Dr. Taylor to Address MLK Jr. and the Intersection of Civil Rights and Environmental Justice

While Martin Luther King Jr.’s civil rights activism often concentrated on the equal use of space — from the right of people of color to picnic in a local park to being able to sit under a shady tree in an urban area to buying and living in safe homes — the nomenclature of environmental justice had yet to be penned. But MLK Jr. and civil rights activists were at the very forefront of addressing environmental justice issues and that is the subject of an upcoming panel discussion keynoted by Yale School of the Environment Senior Associate Dean of Diversity, Equity and Inclusion Dr. Dorceta Taylor.

This event will concentrate on the part of MLK not talked about, his environmental sensibilities,” says Taylor.  “MLK Jr. understood that you could not get civil rights and equal rights as a citizen if you didn’t have environmental rights. They go together.’’

The Feb. 18 panel discussion is being hosted by YSE’s Justice, Equity, Diversity and Sustainability Initiative and the Office of Diversity, Equity, and Inclusion.

Dr.
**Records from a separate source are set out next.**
-- ==== Sys2Proof/Tests/Slice0.lean ====
section
/-! SUPPORT. The model's own tests. Expected values are those of `95_test_vectors.md` (named V-... or P...); the
witnesses at the end meet the hypotheses of the statements of Obligations.lean, clause by clause. -/

namespace Sys2Proof.Tests

set_option Elab.async false

open Sys2Proof Sys2Proof.Machine

/-! ### Small states -/

/-- A row of `RC_TEST`: `16 * r + i + 1` (`95_test_vectors.md` section 2). -/
def rcTestRow (r : Nat) : Vector Word 16 := Vector.ofFn fun i => BitVec.ofNat 32 (16 * r + i.val + 1)

/-- `RC_TEST` (`95_test_vectors.md` section 2). -/
def rcTest : RcTable := Vector.ofFn fun r => rcTestRow r.val

/-- `RC_BAD` (`95_test_vectors.md` section 2): entries 37 and 112 are out of range. -/
def rcBad : RcTable :=
  (rcTest.set 2 ((rcTestRow 2).set 5 0x78000001)).set 7 ((rcTestRow 7).set 0 0xFFFFFFFF)

/-- A well-formed table's engine with canonical zero everywhere. -/
def quiet : State where
  regs := Vector.replicate 32 ⟨0, 31⟩
  fatal := false
  err := .noError
  errInfo := 0
  phase := .idle
  rnd := 0
  rc := rcTest
  resetLine := false
  pending := []
  reply := none

/-- `quiet` after bus writes to field registers. -/
def load (ws : List (FReg × Word)) : State := ws.foldl (fun s p => s.setReg p.1 ⟨p.2.toNat, 32⟩) quiet

/-- `quiet` with one word in each of `S[0..15]`. -/
def loadState (f : Fin 16 → Nat) : State := load ((List.finRange 16).map fun i => (sReg i, BitVec.ofNat 32 (f i)))

/-- `quiet` with one pair in a register. -/
def holding (i : FReg) (val bw : Nat) : State := quiet.setReg i ⟨val, bw⟩

/-- `quiet` dead after an illegal read at 0x018. -/
def dead : State := { load [(0, 5)] with fatal := true, err := .busAccess, errInfo := 0x018 }

/-- `s` with these events still to serve. -/
def facing (es : List BusEvent) (s : State) : State := { s with pending := es }

/-- The next state, or the state itself. -/
def after (r : Result) (s : State) : State :=
  match r with
  | .next t => t
  | .fault _ => s
  | .refused _ => s

/-- What a command leaves. -/
def done (i : Instr) (s : State) : State := after (exec i s) s

/-- What serving one event leaves. -/
def served (e : BusEvent) (s : State) : State := after (step (facing [e] s)) s

/-- The values of `S[0..15]`. -/
def values (s : State) : List Nat := (List.finRange 16).map fun i => (s.reg (sReg i)).val

/-- The widths of `S[0..15]`. -/
def allWidths (s : State) (w : Nat) : Bool := (List.finRange 16).all fun i => (s.reg (sReg i)).bw == w

/-- The words of FATAL, ERR and ERRINFO. -/
def errors (s : State) : Bool × BitVec 4 × Word := (s.fatal, s.err.code, s.errInfo)

/-- A bus write of a word. -/
def wr (off : BitVec 12) (w : Word) : BusEvent := .write off (wordBytes w)

/-- A bus read of a word. -/
def rd (off : BitVec 12) : BusEvent := .read off 4

/-! ### WellFormed refuses ill-formed terms, one for each check (`30_encoding.md` R93) -/

theorem test_wf_refuses_fldc_cidx : (Instr.fldc 19 356).wf = false ∧ (Instr.fldc 19 355).wf = true := by decide
theorem test_wf_refuses_fmulc_cidx : (Instr.fmulc 17 16 511).wf = false ∧ (Instr.fmulc 17 16 355).wf = true := by
  decide
theorem test_wf_refuses_arcf_row : (Instr.arcf 21).wf = false ∧ (Instr.arcf 20).wf = true := by decide
theorem test_wf_refuses_arcp_row : (Instr.arcp 31).wf = false ∧ (Instr.arcp 20).wf = true := by decide
theorem test_wf_refuses_rndf_row : (Instr.rndf 21).wf = false ∧ (Instr.rndf 20).wf = true := by decide
theorem test_wf_refuses_rndp_row : (Instr.rndp 21).wf = false ∧ (Instr.rndp 20).wf = true := by decide

/-! ### Decoding: words written out from `30_encoding.md` R81 to R89 (fields in binary), V-ENC -/

/-- op 000001, rd 10011 (T3), zeros, cidx 101100000 (352). -/
theorem test_decode_fldc : decodeWord 0b00000110011000000000000101100000 = .ok (.fldc 19 352) := by decide
/-- op 000010, rd 10010, ra 10000, rb 10001, zeros. -/
theorem test_decode_fadd : decodeWord 0b00001010010100001000100000000000 = .ok (.fadd 18 16 17) := by decide
/-- op 000011, rd 10010, ra 01111, zeros, cidx 101011111 (351). -/
theorem test_decode_fmulc : decodeWord 0b00001110010011110000000101011111 = .ok (.fmulc 18 15 351) := by decide
/-- op 000100, rd 10100, ra 10011, rb 10000, zeros. -/
theorem test_decode_fmul : decodeWord 0b00010010100100111000000000000000 = .ok (.fmul 20 19 16) := by decide
/-- op 000101, rd 10100, ra 00011, zeros. -/
theorem test_decode_fred : decodeWord 0b00010110100000110000000000000000 = .ok (.fred 20 3) := by decide
/-- op 001000, rd 10100, ra 10000, zeros. -/
theorem test_decode_sbox : decodeWord 0b00100010100100000000000000000000 = .ok (.sbox 20 16) := by decide
/-- op 001001, zeros. -/
theorem test_decode_sboxf : decodeWord 0b00100100000000000000000000000000 = .ok .sboxf := by decide
/-- op 001010, zeros. -/
theorem test_decode_sboxp : decodeWord 0b00101000000000000000000000000000 = .ok .sboxp := by decide
/-- op 001100, zeros, r 10100 (20). -/
theorem test_decode_arcf : decodeWord 0b00110000000000000000000000010100 = .ok (.arcf 20) := by decide
/-- op 001101, zeros, r 10000 (16). -/
theorem test_decode_arcp : decodeWord 0b00110100000000000000000000010000 = .ok (.arcp 16) := by decide
/-- op 010000, zeros. -/
theorem test_decode_mext : decodeWord 0b01000000000000000000000000000000 = .ok .mext := by decide
/-- op 010001, zeros. -/
theorem test_decode_mint : decodeWord 0b01000100000000000000000000000000 = .ok .mint := by decide
/-- op 010100, zeros, r 10001 (17). -/
theorem test_decode_rndf : decodeWord 0b01010000000000000000000000010001 = .ok (.rndf 17) := by decide
/-- op 010101, zeros, r 00100 (4). -/
theorem test_decode_rndp : decodeWord 0b01010100000000000000000000000100 = .ok (.rndp 4) := by decide
/-- op 011000, zeros. -/
theorem test_decode_perm : decodeWord 0b01100000000000000000000000000000 = .ok .perm := by decide

/-- V-ILL-1 to V-ILL-21: words that spell no command. -/
theorem test_illegal_words :
    ([0x00000000, 0xFFFFFFFF, 0x60000001, 0x40000800, 0x24200000, 0x50000015, 0x5000001F, 0x54000020, 0x30000100,
      0x06600164, 0x066001FF, 0x06610160, 0x0E300164, 0x0E300200, 0x0A508801, 0x0A508C00, 0x16100001, 0x18000000,
      0x1C000000, 0x2C000000, 0x64000000] : List Word).all (fun w => (decodeWord w).toOption.isNone) = true := by
  decide

/-- V-ENC-8, V-ENC-4, V-ENC-6: the encoder against the printed words. -/
theorem test_encode_printed_words : encode (.fmulc 17 16 336) = 0x0E300150 ∧ encode (.fldc 31 355) = 0x07E00163 ∧
    encode (.fadd 31 31 31) = 0x0BFFF800 ∧ encode (.rndp 16) = 0x54000010 := by decide

/-- A word goes over the bus lowest byte first (`20_memory.md` R65). -/
theorem test_word_lanes : wordBytes 0x12308000 = [0x00, 0x80, 0x30, 0x12] ∧
    wordOfBytes [0x00, 0x80, 0x30, 0x12] = some 0x12308000 ∧ wordOfBytes [0x00] = none := by decide

/-- The table's word reaches the decoder. -/
theorem test_decode_table_word : decodeTableWord 32 0x22900000 = some (.sbox 20 16) ∧
    decodeTableWord 32 0x60000001 = none := by decide

/-- The first step after reset runs the placed command, whatever the open table holds. -/
theorem test_first_step_runs : ∃ t, step (State.reset.withFetchWord 32 0x0A508800) = .next t ∧
    t.reg 18 = ⟨0, 32⟩ := ⟨_, rfl, by decide +kernel⟩

/-! ### Field unit -/

/-- V-FU-19, and V-FU-21 (a table entry). -/
theorem test_fldc : (done (.fldc 19 352) quiet).reg 19 = ⟨943718400, 31⟩ ∧
    (done (.fldc 19 83) quiet).reg 19 = ⟨84, 31⟩ := by decide +kernel
/-- V-FU-22: the width of the old contents is gone. -/
theorem test_fldc_zero : (done (.fldc 19 353) (load [(19, 0x63)])).reg 19 = ⟨0, 31⟩ := by decide +kernel
/-- V-FU-1. -/
theorem test_fadd : (done (.fadd 18 16 17) (load [(16, 0x78000000), (17, 5)])).reg 18 = ⟨2013265925, 33⟩ := by
  decide +kernel
/-- V-FU-3 (destination and both sources the same), V-FU-4 (different widths). -/
theorem test_fadd_in_place : (done (.fadd 16 16 16) (load [(16, 0xFFFFFFFF)])).reg 16 = ⟨8589934590, 33⟩ ∧
    (done (.fadd 17 16 21) (load [(16, 0xFFFFFFFF)])).reg 17 = ⟨4294967295, 33⟩ := by decide +kernel
/-- V-FU-5, V-FU-11 (a table entry). -/
theorem test_fmulc : (done (.fmulc 17 16 336) (load [(16, 3)])).reg 17 = ⟨6039797757, 63⟩ ∧
    (done (.fmulc 17 16 83) (load [(16, 7)])).reg 17 = ⟨588, 39⟩ := by decide +kernel
/-- V-FU-6, V-FU-7, V-FU-8: `bitlen` of 0, 1 and 2. -/
theorem test_fmulc_widths : (done (.fmulc 17 16 353) (load [(16, 7)])).reg 17 = ⟨0, 32⟩ ∧
    (done (.fmulc 17 16 354) (load [(16, 7)])).reg 17 = ⟨7, 33⟩ ∧
    (done (.fmulc 17 16 355) (load [(16, 7)])).reg 17 = ⟨14, 34⟩ := by decide +kernel
/-- V-FU-13, V-FU-14 (a canonical zero operand). -/
theorem test_fmul : (done (.fmul 18 16 17) (load [(16, 0xFFFFFFFF), (17, 0xFFFFFFFF)])).reg 18 =
      ⟨18446744065119617025, 64⟩ ∧
    (done (.fmul 17 16 25) (load [(16, 0x3039)])).reg 17 = ⟨0, 63⟩ := by decide +kernel
/-- V-OVF-1 steps 3 and 4: width 256 is held, width 512 raises and writes nothing. -/
theorem test_fmul_overflow :
    (done (.fmul 16 16 16) (holding 16 (4294967295 ^ 4) 128)).reg 16 = ⟨4294967295 ^ 8, 256⟩ ∧
    errors (done (.fmul 16 16 16) (holding 16 (4294967295 ^ 8) 256)) = (true, 2, 0x12108000) ∧
    (done (.fmul 16 16 16) (holding 16 (4294967295 ^ 8) 256)).reg 16 = ⟨4294967295 ^ 8, 256⟩ := by decide +kernel
/-- V-FU-15, V-FU-16, V-FU-18. -/
theorem test_fred : (done (.fred 16 16) (load [(16, 0xFFFFFFFF)])).reg 16 = ⟨268435453, 31⟩ ∧
    (done (.fred 17 16) (load [(16, 0x78000001)])).reg 17 = ⟨0, 31⟩ ∧
    (done (.fred 20 3) (load [(3, 0x80000000)])).reg 20 = ⟨134217727, 31⟩ := by decide +kernel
Taylor, one of the nation’s preeminent scholars of environmental justice, teaches YSE courses on environmental justice, leads two pathway programs — the Doris Duke Conservation Scholars Program and the Environmental Fellows Program that help underrepresented students enter into environmental careers  —  and has written numerous books on diversity and the environmental movement including “Toxic Communities: Environmental Racism, Industrial Pollution, and Residential Mobility.”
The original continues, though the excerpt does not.